読書日和
@miou-books
2026年3月21日
私が間違っているかもしれない
ナビッド・モディリ,
キャロライン・バンクラー,
ビョルン・ナッティコ・リンデブラッド,
児島修
読み終わった
著者のビョルン氏は、スウェーデンでエリート教育を受け、若くして経済界で成功。
26歳でCFOに就任するなど、華やかなキャリアを築く。
しかし心の空虚感と違和感に耐えられず、すべてを手放して出家。
タイの森の僧院で17年間、厳しい戒律のもと修行に打ち込む。
修行を終えてスウェーデンに戻ったあと、うつ病を発症してしまう。
人間の思考はこんなにも影響を受けやすく、もろいものなのかと驚かされた。
ただの成功体験の物語ではないところが、この本の深さだと思う。
読んでいて特に心に残った言葉。
「まず自分自身を思いやることができなければ、他者を思いやる心はもろいままである」
自分に批判的で厳しい目ばかり向けていると、苦しんでいる人を本当に助けることは難しい。
ああ、これは自分のことかもしれない。
そして現代社会にもよくあることかもしれない。
完璧を求めすぎず、
「自分はできる限りのことをしている」と考えること。
そして「他人もまた、できる限りのことをしている」と考えること。
とても沁みた。
自分の体に感謝し、もっと大切にしよう。
そして、自分の思考=自分ではない、ということに気づき続けたい。
読んでいて励まされることが多かった一冊。
これは自分へのメモ。
=======
「瞑想したら、心が静まるはずだ」と考えているが、それは大きな誤解だ。静かな心を持つのは死人だけだ。生きている限り、私たちの知性は働き続ける。
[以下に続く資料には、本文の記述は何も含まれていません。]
@[simp] theorem State.locUpd_part (s : State) (f : LocState → LocState) : (s.locUpd f).part = s.part := by rfl
@[simp] theorem State.locUpd_dtc (s : State) (f : LocState → LocState) : (s.locUpd f).dtc = s.dtc := by rfl
@[simp] theorem State.locUpd_free (s : State) (f : LocState → LocState) : (s.locUpd f).free = s.free := by rfl
@[simp] theorem State.locUpd_regs (s : State) (f : LocState → LocState) : (s.locUpd f).regs = s.regs := by rfl
@[simp] theorem State.locUpd_reply (s : State) (f : LocState → LocState) : (s.locUpd f).reply = s.reply := by rfl
@[simp] theorem State.locUpd_off (s : State) (f : LocState → LocState) : (s.locUpd f).off = s.off := by rfl
@[simp] theorem State.locUpd_inReset (s : State) (f : LocState → LocState) : (s.locUpd f).inReset = s.inReset := by rfl
@[simp] theorem State.locUpd_unlocked (s : State) (f : LocState → LocState) : (s.locUpd f).unlocked = s.unlocked := by rfl
@[simp] theorem State.locUpd_sched (s : State) (f : LocState → LocState) : (s.locUpd f).sched = s.sched := by rfl
@[simp] theorem State.locUpd_mem (s : State) (f : LocState → LocState) : (s.locUpd f).mem = s.mem := by rfl
@[simp] theorem State.locUpd_ldg (s : State) (f : LocState → LocState) : (s.locUpd f).ldg = s.ldg := by rfl
@[simp] theorem State.locUpd_ptb (s : State) (f : LocState → LocState) : (s.locUpd f).ptb = s.ptb := by rfl
@[simp] theorem State.locUpd_enc (s : State) (f : LocState → LocState) : (s.locUpd f).enc = s.enc := by rfl
@[simp] theorem State.locUpd_tmap (s : State) (f : LocState → LocState) : (s.locUpd f).tmap = s.tmap := by rfl
@[simp] theorem State.locUpd_res (s : State) (f : LocState → LocState) : (s.locUpd f).res = s.res := by rfl
@[simp] theorem State.locUpd_net (s : State) (f : LocState → LocState) : (s.locUpd f).net = s.net := by rfl
@[simp] theorem State.locUpd_pps (s : State) (f : LocState → LocState) : (s.locUpd f).pps = s.pps := by rfl
@[simp] theorem State.locUpd_sp (s : State) (f : LocState → LocState) : (s.locUpd f).sp = s.sp := by rfl
@[simp] theorem State.locUpd_ieq (s : State) (f : LocState → LocState) : (s.locUpd f).ieq = s.ieq := by rfl
@[simp] theorem State.locUpd_rfx (s : State) (f : LocState → LocState) : (s.locUpd f).rfx = s.rfx := by rfl
@[simp] theorem State.locUpd_sfs (s : State) (f : LocState → LocState) : (s.locUpd f).sfs = s.sfs := by rfl
@[simp] theorem State.locUpd_chd (s : State) (f : LocState → LocState) : (s.locUpd f).chd = s.chd := by rfl
@[simp] theorem State.locUpd_rch (s : State) (f : LocState → LocState) : (s.locUpd f).rch = s.rch := by rfl
@[simp] theorem State.locUpd_adm (s : State) (f : LocState → LocState) : (s.locUpd f).adm = s.adm := by rfl
@[simp] theorem State.locUpd_lat (s : State) (f : LocState → LocState) : (s.locUpd f).lat = s.lat := by rfl
@[simp] theorem State.locUpd_spk (s : State) (f : LocState → LocState) : (s.locUpd f).spk = s.spk := by rfl
@[simp] theorem State.locUpd_coreClk (s : State) (f : LocState → LocState) : (s.locUpd f).coreClk = s.coreClk := by rfl
@[simp] theorem State.locUpd_fct (s : State) (f : LocState → LocState) : (s.locUpd f).fct = s.fct := by rfl
@[simp] theorem State.locUpd_inc (s : State) (f : LocState → LocState) : (s.locUpd f).inc = s.inc := by rfl
@[simp] theorem State.locUpd_host (s : State) (f : LocState → LocState) : (s.locUpd f).host = s.host := by rfl
@[simp] theorem State.locUpd_twin (s : State) (f : LocState → LocState) : (s.locUpd f).twin = s.twin := by rfl
@[simp] theorem State.locUpd_pwr (s : State) (f : LocState → LocState) : (s.locUpd f).pwr = s.pwr := by rfl
@[simp] theorem State.locUpd_sgr (s : State) (f : LocState → LocState) : (s.locUpd f).sgr = s.sgr := by rfl
@[simp] theorem State.locUpd_pending (s : State) (f : LocState → LocState) : (s.locUpd f).pending = s.pending := by rfl

@[simp] theorem State.hostUpd_part (s : State) (f : HostState → HostState) : (s.hostUpd f).part = s.part := by rfl
@[simp] theorem State.hostUpd_dtc (s : State) (f : HostState → HostState) : (s.hostUpd f).dtc = s.dtc := by rfl
@[simp] theorem State.hostUpd_free (s : State) (f : HostState → HostState) : (s.hostUpd f).free = s.free := by rfl
@[simp] theorem State.hostUpd_regs (s : State) (f : HostState → HostState) : (s.hostUpd f).regs = s.regs := by rfl
@[simp] theorem State.hostUpd_reply (s : State) (f : HostState → HostState) : (s.hostUpd f).reply = s.reply := by rfl
@[simp] theorem State.hostUpd_off (s : State) (f : HostState → HostState) : (s.hostUpd f).off = s.off := by rfl
@[simp] theorem State.hostUpd_inReset (s : State) (f : HostState → HostState) : (s.hostUpd f).inReset = s.inReset := by rfl
@[simp] theorem State.hostUpd_unlocked (s : State) (f : HostState → HostState) : (s.hostUpd f).unlocked = s.unlocked := by rfl
@[simp] theorem State.hostUpd_sched (s : State) (f : HostState → HostState) : (s.hostUpd f).sched = s.sched := by rfl
@[simp] theorem State.hostUpd_mem (s : State) (f : HostState → HostState) : (s.hostUpd f).mem = s.mem := by rfl
@[simp] theorem State.hostUpd_ldg (s : State) (f : HostState → HostState) : (s.hostUpd f).ldg = s.ldg := by rfl
@[simp] theorem State.hostUpd_ptb (s : State) (f : HostState → HostState) : (s.hostUpd f).ptb = s.ptb := by rfl
@[simp] theorem State.hostUpd_enc (s : State) (f : HostState → HostState) : (s.hostUpd f).enc = s.enc := by rfl
@[simp] theorem State.hostUpd_tmap (s : State) (f : HostState → HostState) : (s.hostUpd f).tmap = s.tmap := by rfl
@[simp] theorem State.hostUpd_res (s : State) (f : HostState → HostState) : (s.hostUpd f).res = s.res := by rfl
@[simp] theorem State.hostUpd_net (s : State) (f : HostState → HostState) : (s.hostUpd f).net = s.net := by rfl
@[simp] theorem State.hostUpd_pps (s : State) (f : HostState → HostState) : (s.hostUpd f).pps = s.pps := by rfl
@[simp] theorem State.hostUpd_sp (s : State) (f : HostState → HostState) : (s.hostUpd f).sp = s.sp := by rfl
@[simp] theorem State.hostUpd_ieq (s : State) (f : HostState → HostState) : (s.hostUpd f).ieq = s.ieq := by rfl
@[simp] theorem State.hostUpd_rfx (s : State) (f : HostState → HostState) : (s.hostUpd f).rfx = s.rfx := by rfl
@[simp] theorem State.hostUpd_sfs (s : State) (f : HostState → HostState) : (s.hostUpd f).sfs = s.sfs := by rfl
@[simp] theorem State.hostUpd_chd (s : State) (f : HostState → HostState) : (s.hostUpd f).chd = s.chd := by rfl
@[simp] theorem State.hostUpd_loc (s : State) (f : HostState → HostState) : (s.hostUpd f).loc = s.loc := by rfl
@[simp] theorem State.hostUpd_rch (s : State) (f : HostState → HostState) : (s.hostUpd f).rch = s.rch := by rfl
@[simp] theorem State.hostUpd_adm (s : State) (f : HostState → HostState) : (s.hostUpd f).adm = s.adm := by rfl
@[simp] theorem State.hostUpd_lat (s : State) (f : HostState → HostState) : (s.hostUpd f).lat = s.lat := by rfl
@[simp] theorem State.hostUpd_spk (s : State) (f : HostState → HostState) : (s.hostUpd f).spk = s.spk := by rfl
@[simp] theorem State.hostUpd_coreClk (s : State) (f : HostState → HostState) : (s.hostUpd f).coreClk = s.coreClk := by rfl
@[simp] theorem State.hostUpd_fct (s : State) (f : HostState → HostState) : (s.hostUpd f).fct = s.fct := by rfl
@[simp] theorem State.hostUpd_inc (s : State) (f : HostState → HostState) : (s.hostUpd f).inc = s.inc := by rfl
@[simp] theorem State.hostUpd_twin (s : State) (f : HostState → HostState) : (s.hostUpd f).twin = s.twin := by rfl
@[simp] theorem State.hostUpd_pwr (s : State) (f : HostState → HostState) : (s.hostUpd f).pwr = s.pwr := by rfl
@[simp] theorem State.hostUpd_sgr (s : State) (f : HostState → HostState) : (s.hostUpd f).sgr = s.sgr := by rfl
@[simp] theorem State.hostUpd_pending (s : State) (f : HostState → HostState) : (s.hostUpd f).pending = s.pending := by rfl

@[simp] theorem State.twinUpd_part (s : State) (f : TwinState → TwinState) : (s.twinUpd f).part = s.part := by rfl
@[simp] theorem State.twinUpd_dtc (s : State) (f : TwinState → TwinState) : (s.twinUpd f).dtc = s.dtc := by rfl
@[simp] theorem State.twinUpd_free (s : State) (f : TwinState → TwinState) : (s.twinUpd f).free = s.free := by rfl
@[simp] theorem State.twinUpd_regs (s : State) (f : TwinState → TwinState) : (s.twinUpd f).regs = s.regs := by rfl
@[simp] theorem State.twinUpd_reply (s : State) (f : TwinState → TwinState) : (s.twinUpd f).reply = s.reply := by rfl
@[simp] theorem State.twinUpd_off (s : State) (f : TwinState → TwinState) : (s.twinUpd f).off = s.off := by rfl
@[simp] theorem State.twinUpd_inReset (s : State) (f : TwinState → TwinState) : (s.twinUpd f).inReset = s.inReset := by rfl
@[simp] theorem State.twinUpd_unlocked (s : State) (f : TwinState → TwinState) : (s.twinUpd f).unlocked = s.unlocked := by rfl
@[simp] theorem State.twinUpd_sched (s : State) (f : TwinState → TwinState) : (s.twinUpd f).sched = s.sched := by rfl
@[simp] theorem State.twinUpd_mem (s : State) (f : TwinState → TwinState) : (s.twinUpd f).mem = s.mem := by rfl
@[simp] theorem State.twinUpd_ldg (s : State) (f : TwinState → TwinState) : (s.twinUpd f).ldg = s.ldg := by rfl
@[simp] theorem State.twinUpd_ptb (s : State) (f : TwinState → TwinState) : (s.twinUpd f).ptb = s.ptb := by rfl
@[simp] theorem State.twinUpd_enc (s : State) (f : TwinState → TwinState) : (s.twinUpd f).enc = s.enc := by rfl
@[simp] theorem State.twinUpd_tmap (s : State) (f : TwinState → TwinState) : (s.twinUpd f).tmap = s.tmap := by rfl
@[simp] theorem State.twinUpd_res (s : State) (f : TwinState → TwinState) : (s.twinUpd f).res = s.res := by rfl
@[simp] theorem State.twinUpd_net (s : State) (f : TwinState → TwinState) : (s.twinUpd f).net = s.net := by rfl
@[simp] theorem State.twinUpd_pps (s : State) (f : TwinState → TwinState) : (s.twinUpd f).pps = s.pps := by rfl
@[simp] theorem State.twinUpd_sp (s : State) (f : TwinState → TwinState) : (s.twinUpd f).sp = s.sp := by rfl
@[simp] theorem State.twinUpd_ieq (s : State) (f : TwinState → TwinState) : (s.twinUpd f).ieq = s.ieq := by rfl
@[simp] theorem State.twinUpd_rfx (s : State) (f : TwinState → TwinState) : (s.twinUpd f).rfx = s.rfx := by rfl
@[simp] theorem State.twinUpd_sfs (s : State) (f : TwinState → TwinState) : (s.twinUpd f).sfs = s.sfs := by rfl
@[simp] theorem State.twinUpd_chd (s : State) (f : TwinState → TwinState) : (s.twinUpd f).chd = s.chd := by rfl
@[simp] theorem State.twinUpd_loc (s : State) (f : TwinState → TwinState) : (s.twinUpd f).loc = s.loc := by rfl
@[simp] theorem State.twinUpd_rch (s : State) (f : TwinState → TwinState) : (s.twinUpd f).rch = s.rch := by rfl
@[simp] theorem State.twinUpd_adm (s : State) (f : TwinState → TwinState) : (s.twinUpd f).adm = s.adm := by rfl
@[simp] theorem State.twinUpd_lat (s : State) (f : TwinState → TwinState) : (s.twinUpd f).lat = s.lat := by rfl
@[simp] theorem State.twinUpd_spk (s : State) (f : TwinState → TwinState) : (s.twinUpd f).spk = s.spk := by rfl
@[simp] theorem State.twinUpd_coreClk (s : State) (f : TwinState → TwinState) : (s.twinUpd f).coreClk = s.coreClk := by rfl
@[simp] theorem State.twinUpd_fct (s : State) (f : TwinState → TwinState) : (s.twinUpd f).fct = s.fct := by rfl
@[simp] theorem State.twinUpd_inc (s : State) (f : TwinState → TwinState) : (s.twinUpd f).inc = s.inc := by rfl
@[simp] theorem State.twinUpd_host (s : State) (f : TwinState → TwinState) : (s.twinUpd f).host = s.host := by rfl
@[simp] theorem State.twinUpd_pwr (s : State) (f : TwinState → TwinState) : (s.twinUpd f).pwr = s.pwr := by rfl
@[simp] theorem State.twinUpd_sgr (s : State) (f : TwinState → TwinState) : (s.twinUpd f).sgr = s.sgr := by rfl
@[simp] theorem State.twinUpd_pending (s : State) (f : TwinState → TwinState) : (s.twinUpd f).pending = s.pending := by rfl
これらが「思考」であり、事実ではないことは理解しなければならない。
永遠に変わらないものはなにもない。困難な時期でさえも。
私たちは自分の思考を選べない。思考の形をコントロールできない。
心に何を浮かべるかはコントロールできない。私たちが選べるのは、その考えを信じるかどうかだけだ。
人生で確実なのはただ一つ。いつか終わりが来るという事だけ。
それ以外のすべては、どれもが不確実な希望や恐れ、思い込み、予想にすぎない。